DATA FOR PROCESSING:
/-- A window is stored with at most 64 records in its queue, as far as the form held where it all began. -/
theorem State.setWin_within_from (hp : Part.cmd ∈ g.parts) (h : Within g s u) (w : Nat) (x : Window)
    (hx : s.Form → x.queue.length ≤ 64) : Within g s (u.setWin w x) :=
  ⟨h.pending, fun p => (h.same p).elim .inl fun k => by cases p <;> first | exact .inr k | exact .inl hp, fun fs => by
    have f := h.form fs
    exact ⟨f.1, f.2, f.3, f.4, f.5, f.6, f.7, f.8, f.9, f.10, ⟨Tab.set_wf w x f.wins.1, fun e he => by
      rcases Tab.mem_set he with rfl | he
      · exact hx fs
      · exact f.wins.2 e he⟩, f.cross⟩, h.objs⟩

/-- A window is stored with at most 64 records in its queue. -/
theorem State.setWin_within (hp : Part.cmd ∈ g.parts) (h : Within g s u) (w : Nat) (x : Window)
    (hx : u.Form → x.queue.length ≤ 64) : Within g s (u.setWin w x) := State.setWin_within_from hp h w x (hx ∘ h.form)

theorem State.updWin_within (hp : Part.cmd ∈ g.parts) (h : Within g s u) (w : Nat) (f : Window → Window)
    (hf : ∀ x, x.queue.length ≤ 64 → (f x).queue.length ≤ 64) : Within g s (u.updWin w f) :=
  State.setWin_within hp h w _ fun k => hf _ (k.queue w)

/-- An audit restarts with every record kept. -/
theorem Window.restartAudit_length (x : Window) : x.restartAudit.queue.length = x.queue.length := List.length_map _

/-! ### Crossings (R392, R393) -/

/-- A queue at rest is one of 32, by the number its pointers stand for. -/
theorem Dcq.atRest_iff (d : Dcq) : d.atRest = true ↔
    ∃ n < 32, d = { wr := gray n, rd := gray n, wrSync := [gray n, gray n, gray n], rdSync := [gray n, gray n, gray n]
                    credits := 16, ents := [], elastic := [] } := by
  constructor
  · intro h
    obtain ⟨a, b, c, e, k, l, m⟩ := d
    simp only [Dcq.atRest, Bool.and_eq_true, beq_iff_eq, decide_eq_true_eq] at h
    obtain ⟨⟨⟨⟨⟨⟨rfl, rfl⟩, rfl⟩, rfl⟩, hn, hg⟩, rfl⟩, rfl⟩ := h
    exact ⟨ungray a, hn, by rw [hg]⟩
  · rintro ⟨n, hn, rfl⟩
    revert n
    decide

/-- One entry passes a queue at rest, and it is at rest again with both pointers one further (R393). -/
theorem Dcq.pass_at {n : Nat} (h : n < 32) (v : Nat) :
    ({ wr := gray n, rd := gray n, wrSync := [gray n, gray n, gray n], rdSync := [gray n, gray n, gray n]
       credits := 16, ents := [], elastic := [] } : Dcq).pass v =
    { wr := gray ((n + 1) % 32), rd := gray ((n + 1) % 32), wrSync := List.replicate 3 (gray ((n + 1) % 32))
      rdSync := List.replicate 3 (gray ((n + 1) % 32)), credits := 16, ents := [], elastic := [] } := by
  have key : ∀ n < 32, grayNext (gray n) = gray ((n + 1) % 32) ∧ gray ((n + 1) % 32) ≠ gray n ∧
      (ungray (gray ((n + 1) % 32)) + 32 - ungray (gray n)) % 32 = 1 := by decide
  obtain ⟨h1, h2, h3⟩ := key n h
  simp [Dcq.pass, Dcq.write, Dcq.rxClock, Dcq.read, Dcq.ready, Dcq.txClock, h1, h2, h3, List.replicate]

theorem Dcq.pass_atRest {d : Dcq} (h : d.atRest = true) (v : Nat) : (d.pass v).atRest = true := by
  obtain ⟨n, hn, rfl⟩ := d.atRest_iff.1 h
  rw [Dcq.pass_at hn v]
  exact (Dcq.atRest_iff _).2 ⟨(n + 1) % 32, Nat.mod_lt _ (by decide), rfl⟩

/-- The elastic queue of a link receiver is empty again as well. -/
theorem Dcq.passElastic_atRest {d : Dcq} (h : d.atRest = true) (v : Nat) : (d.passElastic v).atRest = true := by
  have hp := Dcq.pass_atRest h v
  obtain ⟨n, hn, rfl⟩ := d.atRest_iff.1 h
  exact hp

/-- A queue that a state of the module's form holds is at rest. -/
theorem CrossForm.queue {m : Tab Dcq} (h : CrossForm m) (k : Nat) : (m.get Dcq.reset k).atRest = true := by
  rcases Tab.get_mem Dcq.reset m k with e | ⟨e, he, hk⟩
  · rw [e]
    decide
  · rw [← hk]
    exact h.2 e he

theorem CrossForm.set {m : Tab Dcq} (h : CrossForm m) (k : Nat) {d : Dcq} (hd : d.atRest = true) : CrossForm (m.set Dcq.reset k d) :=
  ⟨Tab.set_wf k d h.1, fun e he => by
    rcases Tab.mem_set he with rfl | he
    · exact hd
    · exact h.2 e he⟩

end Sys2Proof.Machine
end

...

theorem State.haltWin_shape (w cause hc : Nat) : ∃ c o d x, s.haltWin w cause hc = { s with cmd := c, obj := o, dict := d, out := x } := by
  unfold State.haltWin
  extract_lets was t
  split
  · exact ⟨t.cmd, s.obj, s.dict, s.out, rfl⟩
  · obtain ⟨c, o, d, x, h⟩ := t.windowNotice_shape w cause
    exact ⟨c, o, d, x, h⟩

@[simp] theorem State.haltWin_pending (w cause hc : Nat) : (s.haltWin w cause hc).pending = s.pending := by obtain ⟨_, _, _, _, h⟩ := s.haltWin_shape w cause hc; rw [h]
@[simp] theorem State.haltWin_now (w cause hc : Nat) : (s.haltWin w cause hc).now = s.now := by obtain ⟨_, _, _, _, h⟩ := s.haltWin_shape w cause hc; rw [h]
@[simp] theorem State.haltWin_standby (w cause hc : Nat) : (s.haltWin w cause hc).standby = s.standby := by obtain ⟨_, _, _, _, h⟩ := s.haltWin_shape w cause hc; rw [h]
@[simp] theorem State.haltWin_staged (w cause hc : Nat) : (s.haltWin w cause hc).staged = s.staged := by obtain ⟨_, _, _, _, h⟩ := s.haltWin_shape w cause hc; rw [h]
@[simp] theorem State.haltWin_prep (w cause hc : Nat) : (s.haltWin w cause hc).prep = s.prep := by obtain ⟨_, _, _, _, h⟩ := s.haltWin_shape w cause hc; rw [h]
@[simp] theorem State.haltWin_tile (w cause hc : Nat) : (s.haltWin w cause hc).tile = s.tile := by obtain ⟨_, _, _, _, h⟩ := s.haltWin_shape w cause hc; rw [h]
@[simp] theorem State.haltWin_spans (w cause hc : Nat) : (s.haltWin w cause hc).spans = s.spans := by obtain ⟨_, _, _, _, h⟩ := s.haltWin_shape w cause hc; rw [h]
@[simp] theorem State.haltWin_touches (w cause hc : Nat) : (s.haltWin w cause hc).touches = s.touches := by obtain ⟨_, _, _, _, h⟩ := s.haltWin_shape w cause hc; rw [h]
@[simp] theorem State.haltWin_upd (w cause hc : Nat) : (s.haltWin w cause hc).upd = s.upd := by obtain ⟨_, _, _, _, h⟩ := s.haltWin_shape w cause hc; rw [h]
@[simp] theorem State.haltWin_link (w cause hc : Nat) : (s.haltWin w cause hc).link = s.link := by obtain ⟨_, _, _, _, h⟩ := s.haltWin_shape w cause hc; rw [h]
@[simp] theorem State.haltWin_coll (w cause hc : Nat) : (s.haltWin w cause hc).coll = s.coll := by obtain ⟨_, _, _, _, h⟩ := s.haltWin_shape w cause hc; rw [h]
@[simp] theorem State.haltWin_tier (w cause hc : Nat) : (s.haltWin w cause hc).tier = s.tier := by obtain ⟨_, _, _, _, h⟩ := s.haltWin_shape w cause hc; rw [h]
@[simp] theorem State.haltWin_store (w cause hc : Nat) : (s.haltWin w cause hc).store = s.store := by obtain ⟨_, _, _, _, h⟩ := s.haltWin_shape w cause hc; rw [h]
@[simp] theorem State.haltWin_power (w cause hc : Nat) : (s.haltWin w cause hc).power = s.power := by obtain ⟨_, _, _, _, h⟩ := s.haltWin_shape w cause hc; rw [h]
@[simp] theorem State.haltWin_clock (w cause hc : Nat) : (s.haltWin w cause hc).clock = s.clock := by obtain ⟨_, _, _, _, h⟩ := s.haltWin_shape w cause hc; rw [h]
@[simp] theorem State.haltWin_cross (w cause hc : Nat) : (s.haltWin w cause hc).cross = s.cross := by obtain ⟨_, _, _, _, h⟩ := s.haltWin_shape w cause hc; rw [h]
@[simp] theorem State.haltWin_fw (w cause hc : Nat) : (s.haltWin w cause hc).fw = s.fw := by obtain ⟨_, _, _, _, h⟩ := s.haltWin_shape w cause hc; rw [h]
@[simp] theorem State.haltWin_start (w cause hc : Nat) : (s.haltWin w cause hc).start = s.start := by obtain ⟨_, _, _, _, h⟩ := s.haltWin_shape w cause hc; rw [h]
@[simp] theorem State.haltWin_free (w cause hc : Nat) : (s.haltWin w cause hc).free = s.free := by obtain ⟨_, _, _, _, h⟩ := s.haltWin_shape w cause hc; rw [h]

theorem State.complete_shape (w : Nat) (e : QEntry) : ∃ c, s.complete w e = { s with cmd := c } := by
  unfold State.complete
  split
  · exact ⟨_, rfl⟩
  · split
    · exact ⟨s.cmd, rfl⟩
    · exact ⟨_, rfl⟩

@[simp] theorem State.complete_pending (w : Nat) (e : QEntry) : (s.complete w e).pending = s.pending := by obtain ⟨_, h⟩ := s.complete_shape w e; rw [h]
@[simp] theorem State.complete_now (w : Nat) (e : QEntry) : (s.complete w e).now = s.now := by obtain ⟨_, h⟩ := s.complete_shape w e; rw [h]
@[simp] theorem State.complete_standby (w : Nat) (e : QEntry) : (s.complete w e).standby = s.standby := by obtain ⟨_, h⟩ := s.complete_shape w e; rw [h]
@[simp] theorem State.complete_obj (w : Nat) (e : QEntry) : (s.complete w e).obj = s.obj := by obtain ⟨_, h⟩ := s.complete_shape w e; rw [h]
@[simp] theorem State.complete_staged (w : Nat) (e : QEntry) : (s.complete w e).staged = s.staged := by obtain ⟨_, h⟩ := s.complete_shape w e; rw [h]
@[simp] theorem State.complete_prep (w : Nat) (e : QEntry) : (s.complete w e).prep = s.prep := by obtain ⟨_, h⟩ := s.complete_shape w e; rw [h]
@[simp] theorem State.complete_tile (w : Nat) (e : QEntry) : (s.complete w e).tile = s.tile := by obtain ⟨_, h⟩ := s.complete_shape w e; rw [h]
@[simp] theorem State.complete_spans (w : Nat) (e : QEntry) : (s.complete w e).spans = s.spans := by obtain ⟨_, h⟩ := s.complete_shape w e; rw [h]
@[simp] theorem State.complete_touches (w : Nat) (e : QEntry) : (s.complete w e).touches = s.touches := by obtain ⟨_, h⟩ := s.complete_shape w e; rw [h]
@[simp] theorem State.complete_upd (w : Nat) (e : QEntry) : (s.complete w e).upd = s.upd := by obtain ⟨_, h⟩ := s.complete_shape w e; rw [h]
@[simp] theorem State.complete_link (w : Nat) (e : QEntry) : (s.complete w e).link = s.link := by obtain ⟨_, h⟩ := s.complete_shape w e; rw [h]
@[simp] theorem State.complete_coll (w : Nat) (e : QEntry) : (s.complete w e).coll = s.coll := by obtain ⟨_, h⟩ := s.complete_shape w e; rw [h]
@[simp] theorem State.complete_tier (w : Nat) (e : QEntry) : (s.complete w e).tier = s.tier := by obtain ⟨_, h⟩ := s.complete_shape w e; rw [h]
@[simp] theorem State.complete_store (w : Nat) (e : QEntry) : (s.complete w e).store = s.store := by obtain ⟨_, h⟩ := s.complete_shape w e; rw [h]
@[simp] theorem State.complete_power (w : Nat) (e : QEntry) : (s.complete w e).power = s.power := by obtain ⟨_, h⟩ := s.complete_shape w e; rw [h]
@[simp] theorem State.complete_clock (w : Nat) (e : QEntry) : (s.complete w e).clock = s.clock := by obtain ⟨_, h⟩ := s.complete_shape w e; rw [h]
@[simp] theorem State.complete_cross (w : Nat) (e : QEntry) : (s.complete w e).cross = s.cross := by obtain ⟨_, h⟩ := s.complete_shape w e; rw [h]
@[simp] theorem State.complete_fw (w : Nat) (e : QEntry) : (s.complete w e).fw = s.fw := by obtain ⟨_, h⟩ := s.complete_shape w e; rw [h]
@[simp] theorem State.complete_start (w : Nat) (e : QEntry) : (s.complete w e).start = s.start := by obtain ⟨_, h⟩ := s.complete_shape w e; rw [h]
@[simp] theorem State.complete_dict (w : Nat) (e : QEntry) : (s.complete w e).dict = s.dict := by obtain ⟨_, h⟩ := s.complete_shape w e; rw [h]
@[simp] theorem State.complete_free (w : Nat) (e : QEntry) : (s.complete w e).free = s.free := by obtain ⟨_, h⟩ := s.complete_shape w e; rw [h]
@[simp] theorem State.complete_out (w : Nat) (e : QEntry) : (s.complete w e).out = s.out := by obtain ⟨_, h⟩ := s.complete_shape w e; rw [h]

WHAT NEEDS TO BE DONE: The required output is every line above from the one with "all began. -/" down to the one with "(R392, R393) -/", restated word for word, ends included.

SOLUTION TO THIS EXERCISE:
/-- A window is stored with at most 64 records in its queue, as far as the form held where it all began. -/
theorem State.setWin_within_from (hp : Part.cmd ∈ g.parts) (h : Within g s u) (w : Nat) (x : Window)
    (hx : s.Form → x.queue.length ≤ 64) : Within g s (u.setWin w x) :=
  ⟨h.pending, fun p => (h.same p).elim .inl fun k => by cases p <;> first | exact .inr k | exact .inl hp, fun fs => by
    have f := h.form fs
    exact ⟨f.1, f.2, f.3, f.4, f.5, f.6, f.7, f.8, f.9, f.10, ⟨Tab.set_wf w x f.wins.1, fun e he => by
      rcases Tab.mem_set he with rfl | he
      · exact hx fs
      · exact f.wins.2 e he⟩, f.cross⟩, h.objs⟩

/-- A window is stored with at most 64 records in its queue. -/
theorem State.setWin_within (hp : Part.cmd ∈ g.parts) (h : Within g s u) (w : Nat) (x : Window)
    (hx : u.Form → x.queue.length ≤ 64) : Within g s (u.setWin w x) := State.setWin_within_from hp h w x (hx ∘ h.form)

theorem State.updWin_within (hp : Part.cmd ∈ g.parts) (h : Within g s u) (w : Nat) (f : Window → Window)
    (hf : ∀ x, x.queue.length ≤ 64 → (f x).queue.length ≤ 64) : Within g s (u.updWin w f) :=
  State.setWin_within hp h w _ fun k => hf _ (k.queue w)

/-- An audit restarts with every record kept. -/
theorem Window.restartAudit_length (x : Window) : x.restartAudit.queue.length = x.queue.length := List.length_map _

/-! ### Crossings (R392, R393) -/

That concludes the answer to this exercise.